-- ==== Sys2Proof/Proofs/PlaybackMove.lean ====
section
/-! SUPPORT. One update of a take: a playback's move, and the recorded move on the store (R110, R113 to R122, R133, R134). -/

namespace Sys2Proof.Machine

open Sys2Proof.Safety

/-! ### A playback's move (R15, R120, R121) -/

/-- The end of a late operation writes no job that is neither IDLE nor on the recording store (R127). -/
theorem operationUpdate_tks (left : Option (List Byte)) {s : State}
    (other : s.tks.job ≠ .idle ∧ s.tks.job ≠ .recording ∧ s.tks.job ≠ .closing) : (operationUpdate left s).tks = s.tks := by
  have failed (x : State) (same : x.tks = s.tks) : (storeWriteFailed x).tks = s.tks := by
    rw [← same] at other ⊢
    unfold storeWriteFailed
    cases job : x.tks.job <;> simp_all
  unfold operationUpdate operationFailed
  split
  · dsimp only
    split
    · simp only [unitIdle_frame]
      unfold programFailed
      split
      · exact failed _ rfl
      · exact failed _ rfl
      · exact failed _ rfl
      · unfold lockEnds
        dsimp only
        rw [if_neg other.1]
      all_goals rfl
    · simp
    all_goals rfl
  · rfl

section
variable {inp : UpdateInputs} {s : State}

theorem startMode_playback (on : s.stc.drive = .enabled) (play : s.mpr.mode = .playback) : startMode s = .playback := by
  rw [startMode, if_neg (by simp [on]), if_neg (by simp [play]), play]

/-- The delta at hand in RUNNING is the move that TKS supplies (R120). -/
theorem suppliedMove_toServo (calm : causeFree s) (runs : s.tks.job = .running) {d : Int} (hand : s.tsc.deltaAt s.tks.k = some d)
    {b : State} (eq : b = beforeMotion inp s.cfg.station.isSome s) : suppliedMove b = some (d + s.tks.playMove.getD 0) := by
  obtain ⟨-, -, tks, -⟩ := beforeMotion_reads inp calm eq
  have tsc : b.tsc = ageOperation s.tsc := by
    have same : (toServo inp s).1.tsc = b.tsc := by rw [toServo, ← eq]; simp [withMotion]
    rw [← same, (toServo_takes inp calm).2.1]
  have delta : b.tsc.deltaAt s.tks.k = some d := by
    rw [tsc, ageOperation_counts]; exact hand
  rw [suppliedMove, tks, if_pos runs, delta]
  rfl

theorem speedCap_before (calm : causeFree s) (later : inp.zonesFirst = false) {b : State}
    (eq : b = beforeMotion inp s.cfg.station.isSome s) : speedCap b = speedCap s := by
  obtain ⟨-, hom, -, cfg, -⟩ := beforeMotion_reads inp calm eq
  have zmn : b.zmn.memberCap = s.zmn.memberCap := by
    have same : (toServo inp s).1.zmn = b.zmn := by rw [toServo, ← eq]; simp [withMotion]
    rw [← same, update_memberCap, if_neg (by simp [later])]
  have homed : isHomed b = isHomed s := by simp only [isHomed, hom]
  have item (f : Block → Int) : param b f = param s f := param_congr (by rw [cfg]) f
  simp only [speedCap, homed, item, zmn]

/-- The recorded move that passes its checks is made exactly (R15). -/
theorem toServo_played (calm : causeFree s) (on : s.stc.drive = .enabled) (play : s.mpr.mode = .playback)
    (runs : s.tks.job = .running) (later : inp.zonesFirst = false) {d : Int} (hand : s.tsc.deltaAt s.tks.k = some d)
    (speed : |d + s.tks.playMove.getD 0| ≤ speedCap s)
    (change : |d + s.tks.playMove.getD 0 - s.mpr.v| ≤ 2 * param s (fun b => b.aMax))
    (low : travelLo s ≤ s.mpr.p + (d + s.tks.playMove.getD 0)) (high : s.mpr.p + (d + s.tks.playMove.getD 0) ≤ travelHi s) :
    let m := toServo inp s
    m.1.mpr.p = s.mpr.p + (d + s.tks.playMove.getD 0) ∧ m.1.mpr.v = d + s.tks.playMove.getD 0 ∧ m.1.mpr.mode = .playback ∧
      m.2.play = .played (d + s.tks.playMove.getD 0) := by
  obtain ⟨b, eq, servoed, result⟩ := toServo_eq_servo inp s
  obtain ⟨mpr, hom, tks, cfg, stc⟩ := beforeMotion_reads inp calm eq
  have onB : b.stc.drive = .enabled ∨ b.stc.drive = .stopping := by rw [stc]; exact .inl on
  have mode : startMode b = .playback := by
    rw [(startMode_congr mpr hom tks (by rw [stc])).1, startMode_playback on play]
  obtain ⟨lo, hi⟩ := moveStart_limits onB
  have homed : isHomed b = isHomed s := by simp only [isHomed, hom]
  have start := moveStart_eq onB
  have cap : speedCap (moveStart b) = speedCap s := by
    have same : speedCap (moveStart b) = speedCap b := by rw [start]; rfl
    rw [same, speedCap_before calm later eq]
  have accel : param (moveStart b) (fun b => b.aMax) = param s (fun b => b.aMax) := param_congr (by rw [start]; exact congrArg Cfg.params cfg) _
  have at_ : (moveStart b).mpr.p = s.mpr.p ∧ (moveStart b).mpr.v = s.mpr.v := by rw [start, mpr]; exact ⟨rfl, rfl⟩
  have passes : playable (d + s.tks.playMove.getD 0) (moveStart b).mpr.v (moveStart b).mpr.p (speedCap (moveStart b))
      (param (moveStart b) (fun b => b.aMax)) (travelLo (moveStart b)) (travelHi (moveStart b)) = true := by
    rw [playable_iff, cap, accel, at_.1, at_.2, lo, hi, travelLo_congr cfg homed, travelHi_congr cfg homed]
    exact ⟨speed, change, low, high⟩
  have moved : motion (suppliedMove b) b = playbackUpdate (some (d + s.tks.playMove.getD 0)) (moveStart b) := by
    rw [motion_of_on _ onB, if_pos mode, suppliedMove_toServo calm runs hand eq]
  have mprM : (toServo inp s).1.mpr = (motion (suppliedMove b) b).1.mpr := by rw [servoed]; simp
  dsimp only
  rw [mprM, result, moved, playbackUpdate]
  dsimp only
  rw [if_pos passes]
  refine ⟨by simp [setLimitFlags, at_.1], rfl, ?_, rfl⟩
  rw [start, ← mode]
  rfl

/-- A playback after its move: k and the move go on, and at the end index or the cut point the job is RUNOUT (R120, R121). -/
def played (m : Int) (s : State) : State :=
  { s with
    tks := { s.tks with k := s.tks.k + 1, playMove := some m }
    tsc := tookDelta (playedSegments s) (s.tks.endIndex.getD 0) (s.tks.k) s.tsc }

theorem playbackResult_played {r : Result} {m : Int} (play : r.play = .played m) (s : State) :
    playbackResult r s =
      if s.tks.k + 1 = s.tks.endIndex.getD 0 then beginRunout (played m s) else playbackCut (played m s) := by
  rw [playbackResult, play]; rfl

theorem beginRunout_of_enabled {s : State} (on : s.stc.drive = .enabled) :
    beginRunout s = { s with
      tks := { s.tks with job := .runout, cutTime := none }, mpr := { s.mpr with mode := .runout, g := none } } := by
  rw [beginRunout, requestMode_of_enabled (by exact on)]

theorem playbackCut_none {s : State} (none : s.tks.cutTime = none) : playbackCut s = s := by
  simp [playbackCut, cutDistance, none]

theorem playbackCut_reached {s : State} {c : Ms16} (cut : s.tks.cutTime = some c) (reached : diff16 c (low16 s.cck.ms) ≤ 1) :
    playbackCut s = beginRunout s := by
  have due : diff16 c (low16 s.cck.ms) - 1 ≤ 0 := by omega
  simp [playbackCut, cutDistance, cut, due]

/-- What the update of a playback leaves of its result: no end of an operation writes its job. -/
theorem update_runs (on : s.stc.drive = .enabled) (none : s.hom.state ≠ .homing) (quiet : updateQuiet inp s)
    {x : State} (taken : takesUpdate (toServo inp s).2 (toServo inp s).1 = x)
    (plays : x.tks.job ≠ .idle ∧ x.tks.job ≠ .recording ∧ x.tks.job ≠ .closing) :
    (update inp s).mpr = { x.mpr with factor := (update inp s).mpr.factor } ∧ (update inp s).tks = x.tks := by
  have result := (resulted_of_quiet on none quiet).trans taken
  have hold := resulted_hold on none quiet
  refine ⟨result ▸ (update_kept inp quiet.1 (.inl hold)).1, ?_⟩
  rw [update_of_settled inp quiet.1 (.inl hold), result]
  have ends : (finished inp s.cfg.station.isSome x).tks = x.tks := by
    rw [finished, operationUpdate_tks _ (by simpa using plays)]
    simp
  simpa [showDemand] using ends

end

end Sys2Proof.Machine
end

============

What is being asked - The lines to extract from the data above begin with the line containing "rw [(startMode_congr mpr" and end with the line containing "have at_ : (moveStart". Extract them exactly, including both.

Answer space -
    rw [(startMode_congr mpr hom tks (by rw [stc])).1, startMode_playback on play]
  obtain ⟨lo, hi⟩ := moveStart_limits onB
  have homed : isHomed b = isHomed s := by simp only [isHomed, hom]
  have start := moveStart_eq onB
  have cap : speedCap (moveStart b) = speedCap s := by
    have same : speedCap (moveStart b) = speedCap b := by rw [start]; rfl
    rw [same, speedCap_before calm later eq]
  have accel : param (moveStart b) (fun b => b.aMax) = param s (fun b => b.aMax) := param_congr (by rw [start]; exact congrArg Cfg.params cfg) _
  have at_ : (moveStart b).mpr.p = s.mpr.p ∧ (moveStart b).mpr.v = s.mpr.v := by rw [start, mpr]; exact ⟨rfl, rfl⟩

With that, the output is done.